It generates a simpler VC, where fields are instantiated accordingly.

In programs, a type invariant is assumed to hold at function entry and must be restored at function exit. In the middle, the invariant can be temporarily broken. For instance, the following function can be verified:

let f (x: t) = x.a <- x.a - 1; x.a <- 0


After the first assignment, the invariant does not necessarily hold anymore. But it is restored before function exit with the second assignment.
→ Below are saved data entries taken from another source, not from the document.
-- ==== Sys2Proof/Machine/Arbiter.lean ====
section
/-! DEFINITION. The Current Arbiter with the turning on of what it grants: queue, budget, grants, shedding, revocation
(R64 to R76), and the airflow and tumble effects of a motor's turn-on (R36, R52). -/

namespace Sys2Proof.Machine

/-- The item is a heater stage. -/
def Item.isStage : Item → Bool
  | .motor => false
  | _ => true

/-- The load is a heater stage. -/
def Load.isStage (l : Load) : Bool := l.item.isStage

/-- The item is queued or granted. -/
def Arbiter.holds (a : Arbiter) (l : Load) : Bool := a.queue.contains l || a.granted.contains l

/-- A request of the OSU: a MOTOR goes behind the last MOTOR and ahead of every stage, a stage to the tail, and a
STAGE1 takes its own queued STAGE2 along behind it. An item already queued or granted changes nothing (R65). -/
def Arbiter.request (a : Arbiter) (l : Load) : Arbiter :=
  if a.holds l then a
  else
    match l.item with
    | .motor =>
      { a with queue := a.queue.takeWhile (!·.isStage) ++ l :: a.queue.dropWhile (!·.isStage) }
    | .stage1 =>
      let own : Load := ⟨l.pocket, .stage2⟩
      if a.queue.contains own then { a with queue := a.queue.filter (· != own) ++ [l, own] }
      else { a with queue := a.queue ++ [l] }
    | .stage2 => { a with queue := a.queue ++ [l] }

/-- The item leaves the queue, by withdrawal, and the granted set, by release (R66, R73). -/
def Arbiter.remove (a : Arbiter) (l : Load) : Arbiter :=
  { a with queue := a.queue.filter (· != l), granted := a.granted.filter (· != l) }

/-- What an item draws, in units of 0.1 A (R67). -/
def Settings.draw (g : Settings) : Item → Nat
  | .motor => g.motorI
  | _ => g.stageI

/-- The load: what the granted items draw together (R67). -/
def loadOf (g : Settings) (granted : List Load) : Nat := (granted.map fun l => g.draw l.item).sum

/-- The stagger timer is ELAPSED (R68). -/
def State.staggerElapsed (s : State) : Bool :=
  match s.arbiter.stagger with
  | none => true
  | some t => decide (1000 * s.settings.stagger ≤ t)

/-- The grant rule for a head entry (R69). A MOTOR is not held back by the budget. -/
def State.grantable (s : State) (l : Load) : Bool :=
  s.staggerElapsed &&
    match l.item with
    | .motor => s.mains.state.carriesMotors
    | .stage1 =>
      s.mains.state == .present && decide (loadOf s.settings s.arbiter.granted + s.settings.stageI ≤ s.settings.budget)
    | .stage2 =>
      s.mains.state == .present && decide (loadOf s.settings s.arbiter.granted + s.settings.stageI ≤ s.settings.budget)
        && s.arbiter.granted.contains ⟨l.pocket, .stage1⟩

/-- The stages to shed, newest grant first, until a motor fits (R71). -/
def shedFrom (g : Settings) (load : Nat) : List Load → List Load
  | [] => []
  | l :: rest => if load + g.motorI ≤ g.budget then [] else l :: shedFrom g (load - g.stageI) rest

/-- The stages that a motor start sheds, oldest grant first (R71). -/
def State.sheds (s : State) : List Load :=
  (shedFrom s.settings (loadOf s.settings s.arbiter.granted) (s.arbiter.granted.filter (·.isStage)).reverse).reverse

/-- Revoke stages and re-queue them (R72): the revoked STAGE1 entries, then the revoked STAGE2 entries, each oldest
grant first, then the queued STAGE2 entries of the pockets whose STAGE1 was revoked. -/
def Arbiter.revoke (a : Arbiter) (revoked : List Load) : Arbiter :=
  let first := revoked.filter (·.item == .stage1)
  let second := revoked.filter (·.item == .stage2)
  let moved := a.queue.filter fun l => l.item == .stage2 && first.contains ⟨l.pocket, .stage1⟩
  { a with
    queue := a.queue.filter (!moved.contains ·) ++ first ++ second ++ moved
    granted := a.granted.filter (!revoked.contains ·) }

/-- An output turned on or off. -/
def Outputs.withItem (o : Outputs) (i : Item) (on : Bool) : Outputs :=
  match i with
  | .motor => { o with motor := on }
  | .stage1 => { o with stage1 := on }
  | .stage2 => { o with stage2 := on }

/-- Turn off the outputs of revoked stages and re-queue the stages (R51, R71, R72). -/
def revokeStages (revoked : List Load) (s : State) : State :=
  (revoked.foldl (fun s l => s.modOutput l.pocket (·.withItem l.item false)) s).setArbiter (s.arbiter.revoke revoked)

/-- Revoke every stage grant, as at a SAG entry (R74). -/
def revokeAllStages (s : State) : State := revokeStages (s.arbiter.granted.filter (·.isStage)) s

/-- The airflow state that a running motor with broken airflow has (R52). -/
def State.brokenAirflow (s : State) (p : Pocket) : Airflow := if s.heatRequested p then .timing else .unmade

/-- The motor output turns on: airflow proving or timing begins (R52). -/
def airflowAtTurnOn (p : Pocket) (s : State) : State :=
  s.modOutput p fun o =>
    { o with airflow := if (s.line p).airMade then .proving else s.brokenAirflow p, proving := 0, airTimer := 0 }

/-- The end of a tumble that starts now: Tu later, or the next boundary if that comes first (R36). -/
def tumbleEndFrom (elapsed tumble : Nat) : Option Nat → Nat
  | none => elapsed + tumble
  | some b => min (elapsed + tumble) b

/-- The anti-crease tumble of the pocket's programme, 0 when it holds none. -/
def Tracker.tumbleLen (t : Tracker) : Nat :=
  match t.programme with
  | some g => g.tumble
  | none => 0

/-- A DUE tumble starts when the motor output turns on (R36). -/
def startTumble (p : Pocket) (s : State) : State :=
  if (s.tracker p).state = .anticrease ∧ (s.schedule p).tumble = .due then
    s.modSchedule p fun c =>
      { c with
        tumble := .running
        tumbleEnd := some (tumbleEndFrom c.elapsed (s.tracker p).tumbleLen c.boundary) }
  else s

/-- Turn on what was granted (R48, R51). -/
def turnOn (l : Load) (s : State) : State :=
  match l.item with
  | .motor => startTumble l.pocket (airflowAtTurnOn l.pocket (s.modOutput l.pocket (·.withItem .motor true)))
  | i => s.modOutput l.pocket (·.withItem i true)

/-- Take the entry from the queue into the granted set and restart the stagger timer (R68, R70). -/
def Arbiter.grant (a : Arbiter) (l : Load) (stagger : Nat) : Arbiter where
  queue := a.queue.filter (· != l)
  granted := a.granted ++ [l]
  stagger := if stagger = 0 then none else some 0

/-- Grant an entry and turn its output on, a motor after the shedding it needs (R70, R71). -/
def grantLoad (l : Load) (s : State) : State :=
  let s := if l.item = .motor then revokeStages s.sheds s else s
  turnOn l (s.setArbiter (s.arbiter.grant l s.settings.stagger))

/-- The test of the head (R70): while the head can be granted it is, at most `fuel` times. -/
def testHead : Nat → State → State
  | 0, s => s
  | fuel + 1, s =>
    match s.arbiter.queue with
    | [] => s
    | l :: _ => if s.grantable l then testHead fuel (grantLoad l s) else s

/-- The arbiter's test at an event. One event grants at most the six items, and a motor start re-queues at most the
two stages of each pocket, so the fuel does not run out. -/
def serveArbiter (s : State) : State := testHead (12 + s.arbiter.queue.length) s

end Sys2Proof.Machine
end

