-- ==== Sys2Proof/Machine/Pins.lean ====
section
/-! DEFINITION. The sensing inputs of the pockets and the timers of the Output Stage Unit, the trackers and the arbiter (R9,
R20, R21, R25, R33, R45, R52 to R59, R62, R68). An event whose condition is absent changes nothing (log entry 3). -/

namespace Sys2Proof.Machine

/-! ## The clocks of the trackers -/

/-- PAID_SECOND (R9, R10). -/
def execPaidSecond (p : Pocket) : State → Answer :=
  onMain fun s => if s.paidCounts p && decide (0 < (s.tracker p).paid) then paidSecond p s else s

/-- ANTICREASE_SECOND (R33). -/
def execAnticreaseSecond (p : Pocket) : State → Answer :=
  onMain fun s => if s.elapsedCounts p then anticreaseSecond p s else s

/-- PERIODIC_CHECKPOINT (R25). -/
def execPeriodicCheckpoint (p : Pocket) : State → Answer :=
  onMain fun s => if s.periodicCounts p then requestCheckpoint p .periodic s else s

/-! ## DOOR_x (R20, R45, R48) -/

/-- The tracker acts on the opening of its door, after the outputs have turned off (R20). -/
def trackerDoorOpens (p : Pocket) (s : State) : State :=
  match (s.tracker p).state with
  | .opening => s.modTracker p fun t => { t with doorNote := true }
  | .heat => requestCheckpoint p .pause (enterPaused p .heat s)
  | .cool => requestCheckpoint p .pause (enterPaused p .cool s)
  | .anticrease => enterClosing p .door 0 (s.schedule p).elapsed s
  | .pending => s.modOutput p fun o => { o with guard := none }
  | .held _ => s.modTracker p fun t => { t with held := none }
  | _ => s

/-- The door opens while the main domain runs. -/
def doorOpens (p : Pocket) (s : State) : State := settleOutputs (trackerDoorOpens p (settleOutputs s))

/-- The filtered level of DOOR_x. -/
def setDoor (p : Pocket) (opened : Bool) (s : State) : State := s.modLine p fun l => { l with doorOpen := opened }

/-- DOOR_OPEN. A capture may start to write the CLOSE that it brings, so the rail is read (R97). -/
def execDoorOpen (p : Pocket) (s : State) : Answer :=
  if (s.line p).doorOpen then .next s else onMain (fun s => doorOpens p (senseRail s)) (setDoor p true s)

/-- DOOR_CLOSE: a motor want that is still raised is requested again (R48). -/
def execDoorClose (p : Pocket) (s : State) : Answer :=
  if !(s.line p).doorOpen then .next s else onMain settleOutputs (setDoor p false s)

/-! ## LIM_x (R21, R55) -/

/-- The tracker counts a trip in HEAT, COOL and PAUSED, and the second holds the pocket (R21). -/
def trackerTrips (p : Pocket) (s : State) : State :=
  if (s.tracker p).state.paying then
    let s := s.modTracker p fun t => { t with trips := raise 2 t.trips }
    let s := if (s.tracker p).trips = 2 then settleOutputs (enterHeld p .limit true s) else s
    requestCheckpoint p .limit s
  else s

/-- A trip with the latch clear sets it and is reported; one with the latch set is not (R55). -/
def limitTrips (p : Pocket) (s : State) : State :=
  if (s.output p).latch then s
  else trackerTrips p (settleOutputs (s.modOutput p fun o => { o with latch := true }))

/-- The filtered level of LIM_x. -/
def setLimit (p : Pocket) (tripped : Bool) (s : State) : State := s.modLine p fun l => { l with limTripped := tripped }

/-- LIMIT_TRIP. -/
def execLimitTrip (p : Pocket) (s : State) : Answer :=
  if (s.line p).limTripped then .next s else onMain (limitTrips p) (setLimit p true s)

/-- LIMIT_INTACT: the latch is not changed (R45). -/
def execLimitIntact (p : Pocket) (s : State) : Answer := .next (setLimit p false s)

/-! ## AIR_x (R52 to R54) -/

/-- A break of AIR_x in PROVING or PROVEN (R52). -/
def airBreaks (p : Pocket) (s : State) : State :=
  match (s.output p).airflow with
  | .proving | .proven =>
    settleOutputs (s.modOutput p fun o => { o with airflow := s.brokenAirflow p, proving := 0, airTimer := 0 })
  | _ => s

/-- A make of AIR_x in UNMADE or TIMING (R52). -/
def airMakes (p : Pocket) (s : State) : State :=
  match (s.output p).airflow with
  | .unmade | .timing => s.modOutput p fun o => { o with airflow := .proving, proving := 0, airTimer := 0 }
  | _ => s

/-- The filtered level of AIR_x. -/
def setAir (p : Pocket) (made : Bool) (s : State) : State := s.modLine p fun l => { l with airMade := made }

/-- AIRFLOW_BREAK. -/
def execAirflowBreak (p : Pocket) (s : State) : Answer :=
  if !(s.line p).airMade then .next s else onMain (airBreaks p) (setAir p false s)

/-- AIRFLOW_MAKE. -/
def execAirflowMake (p : Pocket) (s : State) : Answer :=
  if (s.line p).airMade then .next s else onMain (airMakes p) (setAir p true s)

/-- The proving count reaches 3 s (R52). -/
def airProves (p : Pocket) (s : State) : State :=
  if (s.output p).airflow = .proving then
    settleOutputs (s.modOutput p fun o => { o with airflow := .proven, proving := 3000 })
  else s

/-- AIRFLOW_PROVEN. -/
def execAirflowProven (p : Pocket) : State → Answer := onMain (airProves p)

/-- The airflow timer reaches 30 s (R21, R54): the timer is cleared and a pocket in HEAT is held. -/
def airFaults (p : Pocket) (s : State) : State :=
  if (s.output p).airflow = .timing then
    let s := s.modOutput p fun o => { o with airTimer := 0 }
    if (s.tracker p).state = .heat then
      requestCheckpoint p .phase (settleOutputs (enterHeld p .airflow true s))
    else s
  else s

/-- AIRFLOW_FAULT. -/
def execAirflowFault (p : Pocket) : State → Answer := onMain (airFaults p)

/-! ## Cooling and guard tumbles (R58, R59) -/

/-- The cooling tumble's time is up (R58). -/
def heldTumbleEnds (p : Pocket) (s : State) : State :=
  settleOutputs (s.modTracker p fun t => { t with held := none })

/-- HELD_TUMBLE_END. -/
def execHeldTumbleEnd (p : Pocket) : State → Answer := onMain (heldTumbleEnds p)

/-- The guard tumble's time is up (R59). -/
def guardTumbleEnds (p : Pocket) (s : State) : State :=
  settleOutputs (s.modOutput p fun o => { o with guard := none })

/-- GUARD_TUMBLE_END. -/
def execGuardTumbleEnd (p : Pocket) : State → Answer := onMain (guardTumbleEnds p)

/-! ## Silence and stagger (R62, R68) -/

/-- The silence timer expires: SILENT is set and every heat level becomes 0 (R16, R62). -/
def silenceExpires (s : State) : State :=
  if s.silence.left.isSome then
    let s := s.setSilence { s.silence with left := none, silent := true }
    settleOutputs (forPockets (fun p => State.modTracker p fun t => { t with level := 0 }) s)
  else s

/-- SILENCE_EXPIRY. -/
def execSilenceExpiry : State → Answer := onMain silenceExpires

/-- The stagger timer becomes ELAPSED and the head is tested (R68, R70). -/
def staggerElapses (s : State) : State := settleOutputs (s.setArbiter { s.arbiter with stagger := none })

/-- STAGGER_ELAPSED. -/
def execStaggerElapsed : State → Answer := onMain staggerElapses

end Sys2Proof.Machine
end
If the record is passed to another function, then the invariant must be reestablished (so as to honor the contract of the callee). For instance, the following function cannot be verified:

let f1 (x: t) = x.a <- x.a - 1; f x; x.a <- 0


Indeed, passing x to function f requires checking the invariant first, which does not hold in this example. Similarly, the invariant must be reestablished if the record is passed to a logical function or predicate. For instance, the following function cannot be verified:

predicate p (x: t) = x.b

let f2 (x: t) = x.a <- x.a - 1; assert { p x }; x.a <- 0


Accessing the record fields, however, does not require restoring the invariant, both in logic and programs. For instance, the following function can be verified:

let f2 (x: t) = x.a <- x.a - 1; assert { x.a < old x.a }; x.a <- 0


Indeed, the invariant may not hold after the first assignment, but the assertion is only making use of field access, so there is no need to reestablish the invariant.

Private types

A record type can be declared private, as follows:

type t = private { mutable a: int; b: bool }


The meaning of such a declaration is that one cannot build a record instance, neither in the logic, nor in programs. For instance, the following function cannot be defined:

let create () = { a = 42; b = true }


One cannot modify mutable fields of private types either. One may wonder what is the purpose of private types, if one cannot build values in those types. The purpose is to build interfaces, to be later refined with actual implementations (see section Module cloning below). Indeed, if we cannot build record instances, we can still declare operations that return such records. For instance, we can declare the following two functions:

val create (n: int) : t
ensures { result.a = n }

val incr (x: t) : unit
writes  { x.a }
ensures { x.a = old x.a + 1 }


Later, we can refine type t with a type that is not private anymore, and then implement operations create and incr.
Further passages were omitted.